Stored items
++++++++
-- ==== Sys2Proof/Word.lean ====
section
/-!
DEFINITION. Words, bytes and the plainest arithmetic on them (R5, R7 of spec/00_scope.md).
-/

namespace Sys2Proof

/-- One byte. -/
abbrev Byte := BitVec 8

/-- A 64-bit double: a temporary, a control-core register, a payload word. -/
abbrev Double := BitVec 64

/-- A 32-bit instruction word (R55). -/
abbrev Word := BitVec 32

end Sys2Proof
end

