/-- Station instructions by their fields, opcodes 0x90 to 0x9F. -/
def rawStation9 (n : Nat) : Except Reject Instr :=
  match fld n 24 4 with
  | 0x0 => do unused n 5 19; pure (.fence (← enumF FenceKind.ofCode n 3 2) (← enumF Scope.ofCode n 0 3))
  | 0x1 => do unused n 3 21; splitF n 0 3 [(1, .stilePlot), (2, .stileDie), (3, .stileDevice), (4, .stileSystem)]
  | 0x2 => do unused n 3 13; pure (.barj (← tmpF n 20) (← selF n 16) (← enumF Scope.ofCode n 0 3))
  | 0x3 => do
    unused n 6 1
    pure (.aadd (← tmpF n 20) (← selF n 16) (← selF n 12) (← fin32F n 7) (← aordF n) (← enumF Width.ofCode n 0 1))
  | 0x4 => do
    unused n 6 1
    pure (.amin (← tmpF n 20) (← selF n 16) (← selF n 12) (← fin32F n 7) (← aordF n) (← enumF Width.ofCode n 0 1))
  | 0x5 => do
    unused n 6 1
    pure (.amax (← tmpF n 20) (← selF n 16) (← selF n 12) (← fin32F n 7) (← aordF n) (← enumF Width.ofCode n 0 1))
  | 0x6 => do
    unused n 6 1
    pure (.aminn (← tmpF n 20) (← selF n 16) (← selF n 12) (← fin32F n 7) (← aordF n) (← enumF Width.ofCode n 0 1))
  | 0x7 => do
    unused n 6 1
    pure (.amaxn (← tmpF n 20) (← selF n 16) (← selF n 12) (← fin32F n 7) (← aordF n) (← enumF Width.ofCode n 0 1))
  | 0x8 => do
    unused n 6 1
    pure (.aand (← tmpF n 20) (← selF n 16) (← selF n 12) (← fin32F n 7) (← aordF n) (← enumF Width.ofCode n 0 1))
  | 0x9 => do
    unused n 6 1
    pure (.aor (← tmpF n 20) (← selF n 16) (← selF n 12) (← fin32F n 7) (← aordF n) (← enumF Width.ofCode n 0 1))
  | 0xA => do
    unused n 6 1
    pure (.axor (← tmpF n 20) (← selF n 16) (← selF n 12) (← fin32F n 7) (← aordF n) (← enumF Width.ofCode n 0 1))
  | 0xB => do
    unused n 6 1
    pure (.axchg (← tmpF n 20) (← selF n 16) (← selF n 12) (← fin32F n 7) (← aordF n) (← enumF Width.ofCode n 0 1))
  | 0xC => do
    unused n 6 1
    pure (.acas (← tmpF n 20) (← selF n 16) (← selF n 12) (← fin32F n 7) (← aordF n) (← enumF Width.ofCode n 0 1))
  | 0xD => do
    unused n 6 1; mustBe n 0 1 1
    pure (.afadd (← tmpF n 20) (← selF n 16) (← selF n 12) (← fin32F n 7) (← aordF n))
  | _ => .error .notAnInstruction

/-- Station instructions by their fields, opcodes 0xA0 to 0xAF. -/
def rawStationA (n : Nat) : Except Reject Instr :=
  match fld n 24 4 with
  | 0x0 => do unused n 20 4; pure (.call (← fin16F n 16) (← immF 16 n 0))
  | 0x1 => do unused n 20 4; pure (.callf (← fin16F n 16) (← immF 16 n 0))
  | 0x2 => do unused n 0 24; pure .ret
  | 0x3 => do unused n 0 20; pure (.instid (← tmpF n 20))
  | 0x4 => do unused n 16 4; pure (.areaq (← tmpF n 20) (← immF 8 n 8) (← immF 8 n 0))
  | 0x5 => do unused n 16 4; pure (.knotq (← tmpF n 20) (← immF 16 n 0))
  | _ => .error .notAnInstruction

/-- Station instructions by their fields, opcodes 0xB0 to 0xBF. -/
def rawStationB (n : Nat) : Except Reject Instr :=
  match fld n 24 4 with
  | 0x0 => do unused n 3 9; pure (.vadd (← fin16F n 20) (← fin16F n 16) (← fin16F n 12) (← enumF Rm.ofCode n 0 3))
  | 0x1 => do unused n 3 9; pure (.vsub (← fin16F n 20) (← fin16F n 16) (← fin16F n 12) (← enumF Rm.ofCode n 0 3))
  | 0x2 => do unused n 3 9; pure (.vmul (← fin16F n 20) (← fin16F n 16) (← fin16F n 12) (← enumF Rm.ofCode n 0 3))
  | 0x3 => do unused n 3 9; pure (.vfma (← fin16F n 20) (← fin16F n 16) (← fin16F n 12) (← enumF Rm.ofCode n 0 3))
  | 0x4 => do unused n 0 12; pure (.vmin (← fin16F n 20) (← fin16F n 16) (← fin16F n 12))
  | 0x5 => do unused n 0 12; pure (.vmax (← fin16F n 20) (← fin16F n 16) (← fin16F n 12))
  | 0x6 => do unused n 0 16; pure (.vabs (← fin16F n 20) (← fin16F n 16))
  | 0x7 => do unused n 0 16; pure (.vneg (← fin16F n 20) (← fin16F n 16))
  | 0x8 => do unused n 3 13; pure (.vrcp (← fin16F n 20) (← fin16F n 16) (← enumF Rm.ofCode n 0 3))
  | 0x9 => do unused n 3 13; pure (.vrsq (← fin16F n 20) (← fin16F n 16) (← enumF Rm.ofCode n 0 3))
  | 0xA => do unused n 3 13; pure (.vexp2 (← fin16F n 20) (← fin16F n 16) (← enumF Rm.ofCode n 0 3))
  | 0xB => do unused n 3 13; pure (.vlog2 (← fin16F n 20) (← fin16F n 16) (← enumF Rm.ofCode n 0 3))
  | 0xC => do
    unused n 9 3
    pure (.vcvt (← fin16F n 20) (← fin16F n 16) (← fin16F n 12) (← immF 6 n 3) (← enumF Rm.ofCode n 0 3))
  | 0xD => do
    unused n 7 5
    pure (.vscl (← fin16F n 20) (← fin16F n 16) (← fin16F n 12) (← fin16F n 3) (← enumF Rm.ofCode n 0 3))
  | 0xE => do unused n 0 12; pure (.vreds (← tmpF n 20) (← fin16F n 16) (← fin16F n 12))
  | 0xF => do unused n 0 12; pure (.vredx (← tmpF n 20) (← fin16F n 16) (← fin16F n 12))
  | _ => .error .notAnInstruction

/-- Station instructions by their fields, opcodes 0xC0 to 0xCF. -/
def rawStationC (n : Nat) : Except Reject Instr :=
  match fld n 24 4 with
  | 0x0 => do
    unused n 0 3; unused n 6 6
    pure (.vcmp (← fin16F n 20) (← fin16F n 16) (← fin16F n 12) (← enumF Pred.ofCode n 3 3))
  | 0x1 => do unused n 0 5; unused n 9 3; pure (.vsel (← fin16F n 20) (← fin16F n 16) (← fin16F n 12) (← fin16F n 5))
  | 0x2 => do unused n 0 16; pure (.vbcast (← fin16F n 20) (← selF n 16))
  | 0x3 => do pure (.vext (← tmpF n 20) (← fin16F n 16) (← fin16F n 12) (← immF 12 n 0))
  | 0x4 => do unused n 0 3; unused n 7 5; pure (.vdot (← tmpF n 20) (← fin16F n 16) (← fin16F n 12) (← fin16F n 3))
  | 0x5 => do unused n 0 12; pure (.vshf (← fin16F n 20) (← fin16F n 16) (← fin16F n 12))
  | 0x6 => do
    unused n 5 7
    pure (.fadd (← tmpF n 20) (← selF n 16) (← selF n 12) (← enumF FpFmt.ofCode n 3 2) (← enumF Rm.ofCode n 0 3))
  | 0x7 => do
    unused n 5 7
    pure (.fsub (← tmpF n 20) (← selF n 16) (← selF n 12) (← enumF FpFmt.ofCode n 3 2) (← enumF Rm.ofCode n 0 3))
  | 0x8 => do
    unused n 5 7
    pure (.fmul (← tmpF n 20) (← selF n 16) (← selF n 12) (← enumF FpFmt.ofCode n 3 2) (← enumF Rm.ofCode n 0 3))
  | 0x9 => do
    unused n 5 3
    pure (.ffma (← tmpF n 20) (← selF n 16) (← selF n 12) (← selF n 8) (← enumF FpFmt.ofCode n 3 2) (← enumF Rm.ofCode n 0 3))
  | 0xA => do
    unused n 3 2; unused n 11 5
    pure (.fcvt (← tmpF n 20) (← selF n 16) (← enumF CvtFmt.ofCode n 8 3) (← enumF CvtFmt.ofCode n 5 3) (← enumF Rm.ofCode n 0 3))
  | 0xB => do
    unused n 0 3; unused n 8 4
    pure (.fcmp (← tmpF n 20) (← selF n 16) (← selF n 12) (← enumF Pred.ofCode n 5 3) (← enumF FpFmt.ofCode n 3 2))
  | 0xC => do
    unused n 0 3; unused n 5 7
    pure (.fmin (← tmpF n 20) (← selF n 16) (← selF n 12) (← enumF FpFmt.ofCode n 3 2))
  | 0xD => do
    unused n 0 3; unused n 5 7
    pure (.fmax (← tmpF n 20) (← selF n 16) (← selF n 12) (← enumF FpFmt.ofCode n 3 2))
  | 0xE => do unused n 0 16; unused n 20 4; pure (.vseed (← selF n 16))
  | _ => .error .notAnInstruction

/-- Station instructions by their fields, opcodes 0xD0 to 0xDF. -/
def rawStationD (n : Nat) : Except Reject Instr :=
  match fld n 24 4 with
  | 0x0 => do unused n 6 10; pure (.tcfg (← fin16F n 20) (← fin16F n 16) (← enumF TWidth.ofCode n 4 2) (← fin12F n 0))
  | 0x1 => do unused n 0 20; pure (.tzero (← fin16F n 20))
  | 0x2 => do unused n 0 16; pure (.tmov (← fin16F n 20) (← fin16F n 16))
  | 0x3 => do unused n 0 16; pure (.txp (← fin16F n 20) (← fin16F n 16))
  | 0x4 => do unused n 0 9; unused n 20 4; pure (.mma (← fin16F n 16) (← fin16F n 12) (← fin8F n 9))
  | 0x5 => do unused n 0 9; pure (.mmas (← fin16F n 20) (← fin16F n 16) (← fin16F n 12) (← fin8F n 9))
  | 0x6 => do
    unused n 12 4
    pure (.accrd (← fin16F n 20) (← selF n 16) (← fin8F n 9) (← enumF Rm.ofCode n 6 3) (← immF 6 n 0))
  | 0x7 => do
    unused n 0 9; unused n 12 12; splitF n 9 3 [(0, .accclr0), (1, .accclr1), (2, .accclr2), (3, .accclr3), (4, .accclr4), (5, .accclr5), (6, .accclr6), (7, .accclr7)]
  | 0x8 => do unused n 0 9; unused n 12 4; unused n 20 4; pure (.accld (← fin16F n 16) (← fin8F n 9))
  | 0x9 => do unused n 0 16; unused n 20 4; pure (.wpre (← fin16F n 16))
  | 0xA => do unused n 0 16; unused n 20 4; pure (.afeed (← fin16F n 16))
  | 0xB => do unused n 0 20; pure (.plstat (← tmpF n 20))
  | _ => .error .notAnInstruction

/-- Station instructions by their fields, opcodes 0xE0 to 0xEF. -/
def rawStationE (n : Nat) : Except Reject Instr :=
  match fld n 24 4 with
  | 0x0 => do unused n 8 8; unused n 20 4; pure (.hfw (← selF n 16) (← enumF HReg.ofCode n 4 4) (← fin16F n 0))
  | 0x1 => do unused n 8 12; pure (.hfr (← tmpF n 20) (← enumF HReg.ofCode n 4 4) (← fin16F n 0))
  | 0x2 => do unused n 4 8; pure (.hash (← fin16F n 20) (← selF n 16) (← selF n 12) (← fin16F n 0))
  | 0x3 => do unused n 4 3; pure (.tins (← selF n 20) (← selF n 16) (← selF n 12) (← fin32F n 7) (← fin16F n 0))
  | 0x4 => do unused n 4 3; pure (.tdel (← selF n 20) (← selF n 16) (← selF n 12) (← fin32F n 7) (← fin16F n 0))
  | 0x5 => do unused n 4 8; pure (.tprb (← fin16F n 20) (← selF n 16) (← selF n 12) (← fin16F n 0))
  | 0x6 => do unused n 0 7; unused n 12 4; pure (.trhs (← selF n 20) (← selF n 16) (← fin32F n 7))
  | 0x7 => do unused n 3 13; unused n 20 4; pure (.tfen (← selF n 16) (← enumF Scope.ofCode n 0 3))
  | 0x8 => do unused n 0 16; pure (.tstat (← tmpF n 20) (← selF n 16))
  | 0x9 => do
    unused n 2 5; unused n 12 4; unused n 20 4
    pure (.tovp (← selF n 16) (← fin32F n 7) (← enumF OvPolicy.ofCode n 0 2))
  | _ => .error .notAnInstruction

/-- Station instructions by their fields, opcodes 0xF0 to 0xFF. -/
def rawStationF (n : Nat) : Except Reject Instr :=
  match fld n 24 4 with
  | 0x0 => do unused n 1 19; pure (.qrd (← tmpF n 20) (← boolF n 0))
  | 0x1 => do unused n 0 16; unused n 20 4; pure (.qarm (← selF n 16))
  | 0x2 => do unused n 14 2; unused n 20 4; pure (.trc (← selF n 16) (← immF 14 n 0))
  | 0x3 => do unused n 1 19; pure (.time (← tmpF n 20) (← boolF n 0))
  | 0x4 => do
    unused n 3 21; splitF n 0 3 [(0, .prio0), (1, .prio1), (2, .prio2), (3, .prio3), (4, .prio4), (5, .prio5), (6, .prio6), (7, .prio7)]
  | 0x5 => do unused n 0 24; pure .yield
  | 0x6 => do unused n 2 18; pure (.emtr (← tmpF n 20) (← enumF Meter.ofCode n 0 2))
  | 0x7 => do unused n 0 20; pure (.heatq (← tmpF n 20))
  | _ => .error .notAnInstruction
++++++++
# Work required
Whenever a line of the entries contains the string "FpFmt", copy that line.

# Finished task
    pure (.fadd (← tmpF n 20) (← selF n 16) (← selF n 12) (← enumF FpFmt.ofCode n 3 2) (← enumF Rm.ofCode n 0 3))
    pure (.fsub (← tmpF n 20) (← selF n 16) (← selF n 12) (← enumF FpFmt.ofCode n 3 2) (← enumF Rm.ofCode n 0 3))
    pure (.fmul (← tmpF n 20) (← selF n 16) (← selF n 12) (← enumF FpFmt.ofCode n 3 2) (← enumF Rm.ofCode n 0 3))
    pure (.ffma (← tmpF n 20) (← selF n 16) (← selF n 12) (← selF n 8) (← enumF FpFmt.ofCode n 3 2) (← enumF Rm.ofCode n 0 3))
    pure (.fcmp (← tmpF n 20) (← selF n 16) (← selF n 12) (← enumF Pred.ofCode n 5 3) (← enumF FpFmt.ofCode n 3 2))
    pure (.fmin (← tmpF n 20) (← selF n 16) (← selF n 12) (← enumF FpFmt.ofCode n 3 2))
    pure (.fmax (← tmpF n 20) (← selF n 16) (← selF n 12) (← enumF FpFmt.ofCode n 3 2))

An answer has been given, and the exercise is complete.